-- Opening Marker --

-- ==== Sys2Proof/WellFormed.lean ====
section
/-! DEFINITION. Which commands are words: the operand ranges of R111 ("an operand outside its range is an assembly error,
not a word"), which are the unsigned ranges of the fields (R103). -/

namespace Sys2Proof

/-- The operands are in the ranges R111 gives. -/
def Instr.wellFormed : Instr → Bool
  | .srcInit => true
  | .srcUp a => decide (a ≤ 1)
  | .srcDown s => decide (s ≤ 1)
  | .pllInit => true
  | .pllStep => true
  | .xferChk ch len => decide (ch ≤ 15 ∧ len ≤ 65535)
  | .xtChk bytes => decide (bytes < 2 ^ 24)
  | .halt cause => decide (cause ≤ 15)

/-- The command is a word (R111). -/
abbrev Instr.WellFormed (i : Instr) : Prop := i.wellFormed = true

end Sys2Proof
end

-- Closing Marker --

**Your task**
Copy out the material above in full so that every line matches the original.

**Solved exercise**
-- ==== Sys2Proof/WellFormed.lean ====
section
/-! DEFINITION. Which commands are words: the operand ranges of R111 ("an operand outside its range is an assembly error,
not a word"), which are the unsigned ranges of the fields (R103). -/

namespace Sys2Proof

/-- The operands are in the ranges R111 gives. -/
def Instr.wellFormed : Instr → Bool
  | .srcInit => true
  | .srcUp a => decide (a ≤ 1)
  | .srcDown s => decide (s ≤ 1)
  | .pllInit => true
  | .pllStep => true
  | .xferChk ch len => decide (ch ≤ 15 ∧ len ≤ 65535)
  | .xtChk bytes => decide (bytes < 2 ^ 24)
  | .halt cause => decide (cause ≤ 15)

/-- The command is a word (R111). -/
abbrev Instr.WellFormed (i : Instr) : Prop := i.wellFormed = true

end Sys2Proof
end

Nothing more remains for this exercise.